Hackers can penetrate 200,000 WordPress websites through a zero-day in the Ultimate Member plugin. The plugin serves website visitors with a simple account registration.

No secure version

All versions of the plugin contain the zero-day. However the developers have been trying to eliminate the vulnerability since version 2.6.3, but they failed. “Versions 2.6.4, 2.6.5, 2.6.6 partially close this vulnerability, but we are still working with the WPScan team to get the best result,” writes a developer from the company.

In the meantime, the high vulnerability score of 9.8 indicates that the security incident deserves attention. Through the zero-day, hackers can make themselves administrators of the vulnerable website, writes Chloe Chamberland, a cybersecurity researcher at Wordfence. Her team discovered the zero-day first.

V2.6.6 at risk

Ultimate Member recommends users of the plugin keep up with updates: “All previous versions are vulnerable so we highly recommend to upgrade your websites to 2.6.6 and keep updates in the future for getting the recent security and feature enhancements.”

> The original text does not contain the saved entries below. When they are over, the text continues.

-- ==== Sys2Proof/Syntax.lean ====
section
/-! DEFINITION. The commands of the block, one constructor per row of spec/opcode_table.json, with the types
of their operands. What the outside world decides (an address, a length, what a link or a pin does, what a
check outside the manual finds) is an operand. -/

namespace Sys2Proof

/-- A granule in which a read finds flipped bits: one (corrected) or an uncorrectable pattern (R125, R126). -/
structure SpmErr where
  granule : Nat
  unc : Bool
  deriving DecidableEq, Repr

/-- A granule of a named hearth in which engine work finds flipped bits. -/
structure FarErr where
  hearth : Fin 32
  granule : Nat
  unc : Bool
  deriving DecidableEq, Repr

/-- One request for a bank in one cycle (R133): its master, the core of master 0, and whether it is a
read-modify-write, which holds the bank for a second cycle (R124). -/
structure BankReq where
  master : Fin 12
  core : Fin 64
  rmw : Bool
  deriving DecidableEq, Repr

/-- What an access meets at its bank: cycles in which the march engine holds the bank first, then for each cycle
the other requests (R133, R134). -/
structure Rivals where
  held : Nat
  cycles : List (List BankReq)
  deriving DecidableEq, Repr

/-- No other request and no march: the bank is won at once. -/
def Rivals.none : Rivals := { held := 0, cycles := [] }

/-- A contest for one bank of a hearth, of the engine that is that hearth's master `master`. -/
structure BankContest where
  hearth : Fin 32
  master : Fin 12
  bank : Fin 32
  rivals : Rivals
  deriving DecidableEq, Repr

/-- What the scratchpad accesses of one piece of engine work meet: flipped bits and contested banks. -/
structure Touch where
  errs : List FarErr
  contests : List BankContest
  deriving DecidableEq, Repr

/-- Nothing found and nothing contested. -/
def Touch.none : Touch := { errs := [], contests := [] }

/-- A piece of work of array `a`: what its accesses meet, the beats it stood still by cause of Table 2.9 (R60, R74), and the
beats a duty cap withheld (R91). -/
structure ArrTurn where
  a : Fin 2
  touch : Touch
  stalls : List (Fin 11 × Nat)
  withheld : Nat
  deriving DecidableEq, Repr

/-- A piece of work of a hearth's engines, with the array beats lost by cause. -/
structure HearthTurn where
  h : Fin 32
  touch : Touch
  stalls : List (Fin 11 × Nat)
  withheld : Nat
  deriving DecidableEq, Repr

/-- Rows of a transfer that the fetch engine moves, with what its accesses meet. -/
structure MoveTurn where
  n : Nat
  touch : Touch
  deriving DecidableEq, Repr

/-- Rows that a drain lands, the beats it stood still by cause, and what its accesses meet. -/
structure DrainTurn where
  stalls : List (Fin 11 × Nat)
  touch : Touch
  deriving DecidableEq, Repr

/-- A hearth's engine at work outside the arrays, with what its accesses meet. -/
structure FetchTurn where
  h : Fin 32
  touch : Touch
  deriving DecidableEq, Repr

/-- What the post-processing kernel is given for one slot of a curd: the core that does it, the scratchpad address of a copy of
the curd's header block, the slot, the 64-bit address of the slot's head output and the positions it holds, the general hoop of
records (16 on), the picture's display size in pixels, and measurements by candidate (R313–R319). -/
structure PostTurn where
  core : Fin 64
  curd : Word
  slot : Fin 64
  head : DWord
  positions : Nat
  hoop : Fin 8
  width : Nat
  height : Nat
  values : List (Nat × Half)
  deriving DecidableEq, Repr

/-- A dictionary that the tokenizer loads: its 64-bit address, its bytes, and the base it gets in working scratchpad. -/
structure DictTurn where
  core : Fin 64
  src : DWord
  len : Nat
  base : Word
  deriving DecidableEq, Repr

/-- A prompt for the tokenizer: the base of its dictionary, the prompt's bytes in scratchpad, and where the tokens go. -/
structure TokenTurn where
  core : Fin 64
  base : Word
  prompt : Word
  len : Nat
  out : Word
  deriving DecidableEq, Repr

/-- What one turn of a KERNEL does: the HCC starts the cores, or a started core does a piece of the work of the kernels that
the manual describes. -/
inductive KernelWork where
  | start
  | post (p : PostTurn)
  | dict (p : DictTurn)
  | tokens (p : TokenTurn)
  deriving DecidableEq, Repr

/-- A turn of a KERNEL on one hearth, with what its accesses meet. -/
structure KernelTurn where
  h : Fin 32
  touch : Touch
  work : KernelWork
  deriving DecidableEq, Repr

/-- The delay tag of a hand-over, with what the accesses behind it meet. -/
structure TagTurn where
  tag : Fin 16
  touch : Touch
  deriving DecidableEq, Repr

/-- Cycles that a hearth's engines stood still for a job switch: arrays, then ember cores (R60, R89). -/
structure PreemptWait where
  hearth : Fin 32
  arrays : Nat
  cores : Nat
  deriving DecidableEq, Repr

/-- The end of a switch of a vat, with what its engines waited. -/
structure SwitchTurn where
  vat : Fin 32
  waits : List PreemptWait
  deriving DecidableEq, Repr

/-- A command that starts, with what the tiling firmware's reads meet. -/
structure StartTurn where
  seq : Word
  touch : Touch
  deriving DecidableEq, Repr

/-- Where a bump or an advance comes from: an engine of a hearth, or one of its ember cores (R138). -/
structure BumpSource where
  hearth : Fin 32
  core : Option (Fin 64)
  deriving DecidableEq, Repr

/-- The delay tag of an ADD, and whether it reaches the counter in the same cycle as the update before it (R140). -/
structure BumpTag where
  tag : Fin 16
  together : Bool
  deriving DecidableEq, Repr

/-- A steal's probe at ladle `ladle`: `cycles` the takers waited, should the probe end the steal. -/
structure StealTurn where
  ladle : Fin 16
  cycles : Nat
  deriving DecidableEq, Repr

/-- Bytes [off, off + len) of BAR0, as one read asks for them. -/
structure BarSpan where
  off : BitVec 26
  len : BitVec 13
  deriving DecidableEq, Repr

According to Chamberland, however, that leaves too much risk. “Since the latest version of the plugin, 2.6.6, has not been fully patched, we recommend removing the plugin until a full patch is released.”

WordPress in 2023

This is already the ninth vulnerability in WordPress we have reported on this year. In two cases, it was an old vulnerability for which users had not yet bothered to install the patch. Still, the number of security risks for 2023 in the CMS (Content Management System) is already climbing toward ten. So the software appears to be an interesting target for hackers, but not all vulnerabilities pose equally big problems.

Big problems form with bugs that affect many WordPress websites. Among these, we can already count for 2023 the vulnerability in the WordPress plugin Elementor. More than 1 million websites were vulnerable to the flaw. The news followed an earlier vulnerability in the Pro version of this plugin that affected millions of websites.

Although more plugins were not resistant to the ingenuity of hackers. Automattic, the administrator of WordPress, took matters into its own hands for a vulnerability in WooCommerce Payments. A security update was then forcibly installed on hundreds of thousands of websites. Automattic repeated that trick about a month later for a Jetpack plugin that left at least 5 million websites vulnerable.

Smaller-sized vulnerabilities can also interest hackers if the problems are persistent. This is the case, for example, in the Ultimate Member plugin where developers cannot successfully release a comprehensive patch for the problem. Earlier this year, a backdoor also caused long-running problems. The backdoor allowed hackers to continue injecting malware even after attempts to clean up the affected WordPress website.